Opinion ID: 1975354
Heading Depth: 1
Heading Rank: 8

Heading: Relation of Cigarette Butt to Investigation or Prosecution

Text: In his first assignment of error, Poe challenges the district court's finding that other than in a larger sense, there was no evidence in the record relating the perpetrator of the robbery to the cigarette butt found at the scene. Such finding is critical given that § 29-4120(1)(a) requires any biological material subject to the provisions of the Act to be related to the investigation or prosecution that resulted in such judgment. Although the district court's order references testimony indicating the perpetrator was smoking a cigarette at the time of the robbery, Poe argues that the district court erred in finding that the record contained no specific evidence relating Poe to this cigarette. In support of this argument, Poe directs us to the following testimony from Officer Clark: And the suspect, when he originally went to the store, was smoking a cigarette and we believed what we found to be his cigarette butt laying [sic] on the floor because it was getting close to closing time and the girls were starting to clean up a little bit and they definitely said the cigarette butt was not there before he came in. So I did take the cigarette butt and place that into property also to be used as evidence. (Emphasis supplied.) We agree.

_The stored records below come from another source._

theorem finishLastFire_executorSound {s : State} (h : ExecutorSound s.run) : ExecutorSound (finishLastFire s).run := by
  unfold finishLastFire
  split
  · exact finishEvent_executorSound ((reportLastFire_apart s).toSameHand.executorSound h)
  · exact h

theorem takeHalt_executorSound {s : State} (h : ExecutorSound s.run) : ExecutorSound (takeHalt s).run := by
  show ExecutorSound { s.run with executor := haltState s.run.executor }
  revert h
  unfold ExecutorSound
  cases he : s.run.executor <;> simp [haltState, Executor.executing]

theorem goState_executorSound {s : State} (h : ExecutorSound s.run) :
    ExecutorSound { s.run with executor := goState s.run.executor s.run.reason } := by
  revert h
  unfold ExecutorSound
  cases he : s.run.executor <;> by_cases hr : s.run.reason = .none <;>
    simp [goState, Executor.executing, hr]

theorem takeDrop_executorSound {s : State} (h : ExecutorSound s.run) : ExecutorSound (takeDrop s).run := by
  have hand : ∀ u : State, ExecutorSound u.run → ExecutorSound (dropInHand u).run := fun u hu => by
    unfold dropInHand
    split
    · exact hu
    · split
      · exact hu
      · exact leaveEntry_executorSound _
  have entries : ∀ u : State, SameHand u (dropEntries u) := fun u => by
    unfold dropEntries
    dsimp only
    refine .trans ?_ (latchIf_sameHand _ _ _)
    split
    · exact ((updBuffers_sameHand _ u).trans (updQueue_sameHand _ _)).trans (setStage_sameHand _ _)
    · exact (updBuffers_sameHand _ u).trans (updQueue_sameHand _ _)
  exact finishEvent_executorSound ((entries _).executorSound (hand (clearIntake s) h))

theorem takeReset_executorSound (s : State) : ExecutorSound (takeReset s).run := by
  have out : ∀ u : State, ExecutorSound
      (u.updRun fun c => { c with executor := resetExecutor c.executor, reason := .none, inHand := none }).run :=
    fun u => by
      cases he : u.run.executor <;> simp [ExecutorSound, he, resetExecutor, Executor.executing]
  unfold takeReset
  exact out _

theorem takeAck_executorSound {named : BitVec 16} {mask : Option (BitVec 16)} {s : State} (h : ExecutorSound s.run) :
    ExecutorSound (takeAck named mask s).run := by
  have ha : ExecutorSound (ackClear named mask s).run := by
    unfold ackClear
    dsimp only
    split <;> exact h
  unfold takeAck
  dsimp only
  split
  · rename_i hf
    refine finishEvent_executorSound ?_
    unfold leaveFaultStop
    split
    · have hr := ha.reason_none (by simp [hf.1]) (by simp [hf.1])
      have hi := ha.2.2.2
      show ExecutorSound { (ackClear named mask s).run with executor := .homing }
      simp only [ExecutorSound, hr, Executor.executing, hf.1] at hi ⊢
      simp_all
    · exact enterReady_executorSound _
  · exact ha

theorem takeStage_sameHand (table page offset : Nat) (clear : Bool) (data : List Byte) (s : State) :
    SameHand s (takeStage table page offset clear data s) := by
  have hw : ∀ b : Binding, SameHand s (stageWritten b data s) := fun b =>
    (setStage_sameHand _ s).trans (latchIf_sameHand _ _ _)
  unfold takeStage
  split
  · exact ⟨rfl, rfl, rfl⟩
  split
  · split
    · exact ⟨rfl, rfl, rfl⟩
    · split
      · exact .refl s
      · exact hw _
    · split
      · split
        · exact ⟨rfl, rfl, rfl⟩
        · exact hw _
      · split
        · exact hw _
        · exact ⟨rfl, rfl, rfl⟩
  · exact ⟨rfl, rfl, rfl⟩

theorem takeN_executorSound {r : NRecord} {s : State} (h : ExecutorSound s.run) : ExecutorSound (takeN r s).run := by
  cases r with
  | query => exact (answer_apart _ s).executorSound h
  | halt => exact takeHalt_executorSound h
  | go => exact finishEvent_executorSound (s := s.updRun _) (goState_executorSound h)
  | drop => exact takeDrop_executorSound h
  | reset => exact takeReset_executorSound s
  | ack causes mask => exact takeAck_executorSound h
  | stage table page offset clear data => exact (takeStage_sameHand _ _ _ _ _ s).executorSound h
  | read table page source => exact (answer_apart _ s).executorSound h
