theorem runChecks_trimmed (first : Bool) (s : State) : Trimmed s (runChecks first s) := by
  unfold runChecks
  dsimp only
  split
  · exact setInHand_trimmed _ s
  split
  · exact (setInHand_trimmed _ s).trans (setWait_trimmed _ _)
  split
  · exact (setInHand_trimmed _ s).trans (setWait_trimmed _ _)
  split
  · split
    · exact ((beginFeed_trimmed _ _ _ s).trans (setInHand_trimmed _ _)).trans (setWait_trimmed _ _)
    split
    · exact (eject_trimmed _ s).trans (setInHand_trimmed _ _)
    split
    · exact (((updHeat_trimmed _ s).trans (latch_trimmed _ _)).trans (setInHand_trimmed _ _)).trans (setWait_trimmed _ _)
    split
    · exact startPass_trimmed _ _ _ _ s
    · exact setInHand_trimmed _ s
  · exact (setInHand_trimmed _ s).trans (setWait_trimmed _ _)

theorem takeUp_trimmed (i : Nat) (e : Entry) (s : State) : Trimmed s (takeUp i e s) := by
  unfold takeUp
  dsimp only
  split
  · exact (applyCommit_trimmed _ _ s).trans (removed_trimmed _ _)
  · split
    · exact ((updSettings_trimmed _ s).trans (updHeat_trimmed _ _)).trans (removed_trimmed _ _)
    · exact .of_eq rfl rfl rfl
  all_goals exact .of_eq rfl rfl rfl

theorem takeUpStep_trimmed {s t : State} (h : takeUpStep s = some t) : Trimmed s t := by
  unfold takeUpStep at h
  split at h
  · split at h
    · cases h
      exact takeUp_trimmed _ _ s
    · cases h
  · cases h

theorem started_trimmed {s u : State} (h : Trimmed s u) (x : Option InHand) :
    Trimmed s (setWait .none (setInHand x u)) := (h.trans (setInHand_trimmed _ _)).trans (setWait_trimmed _ _)

theorem advanceStep_trimmed {m : AdvanceMode} {c : BitVec 16} {s t : State} (h : advanceStep m c s = some t) :
    Trimmed s t := by
  unfold advanceStep at h
  dsimp only at h
  split at h
  · split at h
    · cases h
      exact started_trimmed (beginTearOff_trimmed s) _
    split at h
    · cases h
      exact finishEntry_trimmed s
    split at h
    · cases h
      exact started_trimmed (.refl s) _
    · cases h
  · split at h
    · cases h
      exact started_trimmed (beginFeed_trimmed _ _ _ s) _
    · cases h

theorem carryOut_trimmed {x : InHand} {s t : State} (h : carryOut x s = some t) : Trimmed s t := by
  unfold carryOut at h
  split at h
  · rw [Option.map_eq_some_iff] at h
    obtain ⟨i, -, rfl⟩ := h
    unfold activateLine
    split
    · exact .of_eq rfl rfl rfl
    · exact .refl s
  · split at h
    · cases h
      exact (applyForm_trimmed _ _ s).trans (finishEntry_trimmed _)
    · cases h
  · split at h
    · cases h
      exact (applyGeometry_trimmed _ _ _ _ s).trans (finishEntry_trimmed _)
    · cases h
  · exact advanceStep_trimmed h
  · split at h
    · cases h
      exact started_trimmed (beginFeed_trimmed _ _ _ s) _
    · cases h
  · split at h
    · cases h
      exact runChecks_trimmed _ s
    · cases h
  · cases h

theorem runStep_trimmed {s t : State} (h : runStep s = some t) : Trimmed s t := by
  unfold runStep at h
  split at h
  · split at h
    · exact carryOut_trimmed h
    · cases h
  · exact takeUpStep_trimmed h

theorem requestStep_trimmed {s t : State} (h : requestStep s = some t) : Trimmed s t := by
  unfold requestStep at h
  split at h
  · cases h
    exact Trimmed.trans (t := s.updForms _) (updForms_trimmed id) (setWait_trimmed _ _)
  · split at h
    · cases h
      exact beginReturn_trimmed s
    · cases h

theorem followStep_trimmed {hold : Bool} {s t : State} (h : followStep hold s = some t) : Trimmed s t := by
  rcases followStep_cases h with h | h | h | h | h
  · exact feedEnds_trimmed h
  · exact builderStep_trimmed h
  · exact offerStep_trimmed h
  · exact runStep_trimmed h
  · exact requestStep_trimmed h

theorem follow_trimmed (hold : Bool) (n : Nat) (s : State) : Trimmed s (follow hold n s) :=
  follow_keeps (P := fun t => Trimmed s t) (fun _ _ h k => k.trans (followStep_trimmed h)) n s (.refl s)

theorem judgeTimers_trimmed (s : State) : Trimmed s (judgeTimers s) := updForms_trimmed id

theorem finishEvent_trimmed (s : State) : Trimmed s (finishEvent s) := (follow_trimmed _ _ s).trans (judgeTimers_trimmed _)

theorem finishRunStop_trimmed (s : State) : Trimmed s (finishRunStop s) :=
  (follow_trimmed _ _ s).trans (judgeTimers_trimmed _)

theorem discardActive_trimmed (s : State) : Trimmed s (discardActive s) := by
  unfold discardActive
  dsimp only
  refine .trans ?_ (setInHand_trimmed _ _)
  refine .trans ?_ (updForms_trimmed id)
  refine .trans ?_ (abandonFeed_trimmed _ _)
  refine .trans ?_ (updHeat_trimmed _ _)
  exact (removeFront_trimmed s).trans (.of_eq rfl rfl rfl)

theorem faultStop_trimmed (s : State) : Trimmed s (faultStop s) := by
  unfold faultStop
  split
  · exact .refl s
  · refine (updRun_trimmed (fun c => { c with executor := .faultStop, reason := .none }) s).trans ?_
    dsimp only
    split
    · exact discardActive_trimmed _
    · exact discardActive_trimmed _
    · exact discardActive_trimmed _
    · exact .refl _
    · exact Trimmed.trans (updForms_trimmed id) (setInHand_trimmed _ (State.updForms _ _))

/-! ## The ranges through every command -/

/-- L, z, the form count and r, the reply queue and the counters keep their ranges. -/
structure Ranged (s t : State) : Prop where
  ranges   : FormRanges s.forms s.geometry → FormRanges t.forms t.geometry
  replies  : RepliesSound s.intake → RepliesSound t.intake
  counters : CountersSound s → CountersSound t

theorem Ranged.refl (s : State) : Ranged s s := ⟨id, id, id⟩

theorem Ranged.trans {s t u : State} (h : Ranged s t) (k : Ranged t u) : Ranged s u :=
  ⟨k.ranges ∘ h.ranges, k.replies ∘ h.replies, k.counters ∘ h.counters⟩

/-- What is kept as after an event, and trimmed, is in its ranges. -/
theorem Kept.ranged {s t : State} (h : Kept s t) (k : Trimmed s t) : Ranged s t where
  ranges := k.ranges
  replies := by rw [RepliesSound, RepliesSound, h.intake]; exact id
  counters := by
    unfold CountersSound
    rw [h.intake, h.builder, h.deadDots]
    exact id

theorem Ranged.finish {s t : State} (h : Ranged s t) : Ranged s (finishEvent t) :=
  h.trans ((finishEvent_kept t).ranged (finishEvent_trimmed t))

/-- A change of the blocks without a range of this kind. -/
theorem Ranged.of_blocks {s t : State} (hf : t.forms = s.forms) (hg : t.geometry = s.geometry)
    (hi : t.intake = s.intake) (hb : t.builder = s.builder) (hd : t.firing.deadDots = s.firing.deadDots) :
    Ranged s t where
  ranges := by rw [hf, hg]; exact id
  replies := by rw [hi]; exact id
  counters := by unfold CountersSound; rw [hi, hb, hd]; exact id

/-- A change of the Intake that keeps its counters and lengthens no reply queue. -/
theorem updIntake_ranged {f : Intake → Intake} {s : State}
    (hr : RepliesSound s.intake → RepliesSound (f s.intake))
    (hf : s.intake.frameFaults ≤ 255 → (f s.intake).frameFaults ≤ 255)
    (hu : s.intake.unanswered ≤ 255 → (f s.intake).unanswered ≤ 255) : Ranged s (s.updIntake f) :=
  ⟨id, hr, fun ⟨a, b, c⟩ => ⟨hf a, hu b, c⟩⟩

theorem updQueue_ranged (f : Queue → Queue) (s : State) : Ranged s (s.updQueue f) := .of_blocks rfl rfl rfl rfl rfl
theorem updPins_ranged (f : Pins → Pins) (s : State) : Ranged s (s.updPins f) := .of_blocks rfl rfl rfl rfl rfl
theorem updCarriage_ranged (f : Carriage → Carriage) (s : State) : Ranged s (s.updCarriage f) :=
  .of_blocks rfl rfl rfl rfl rfl
theorem updRun_ranged (f : RunControl → RunControl) (s : State) : Ranged s (s.updRun f) := .of_blocks rfl rfl rfl rfl rfl
theorem updHeat_ranged (f : Heat → Heat) (s : State) : Ranged s (s.updHeat f) := .of_blocks rfl rfl rfl rfl rfl
theorem updPlanner_ranged (f : Planner → Planner) (s : State) : Ranged s (s.updPlanner f) :=
  .of_blocks rfl rfl rfl rfl rfl
theorem setStage_ranged (g : Stage) (s : State) : Ranged s (s.setStage g) := .of_blocks rfl rfl rfl rfl rfl
theorem latch_ranged (c : Cause) (s : State) : Ranged s (latch c s) := updRun_ranged _ s
theorem latchIf_ranged (b : Bool) (c : Cause) (s : State) : Ranged s (latchIf b c s) :=
  (latchIf_kept b c s).ranged (latchIf_trimmed b c s)

theorem updForms_ranged {f : Forms → Forms} {s : State}
    (h : FormRanges s.forms s.geometry → FormRanges (f s.forms) s.geometry) : Ranged s (s.updForms f) :=
  ⟨h, id, id⟩

theorem updFiring_ranged {f : Firing → Firing} {s : State}
    (h : s.firing.deadDots ≤ 65535 → (f s.firing).deadDots ≤ 65535) : Ranged s (s.updFiring f) :=
  ⟨id, id, fun ⟨a, b, c, d, e⟩ => ⟨a, b, c, d, h e⟩⟩

theorem judgeTimers_ranged (s : State) : Ranged s (judgeTimers s) := updForms_ranged id

theorem satAdd_le (top n k : Nat) : satAdd top n k ≤ top := Nat.min_le_left _ _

As a threshold, § 29-4120(1)(a) requires that the biological material be related to the investigation or prosecution. Officer Clark's testimony clearly relates the cigarette butt found on the floor to the cigarette being smoked by the perpetrator of the robbery. The district court's finding that the record contained no evidence relating the perpetrator of the robbery to the cigarette butt was clearly erroneous. Such determination, however, does not end our inquiry.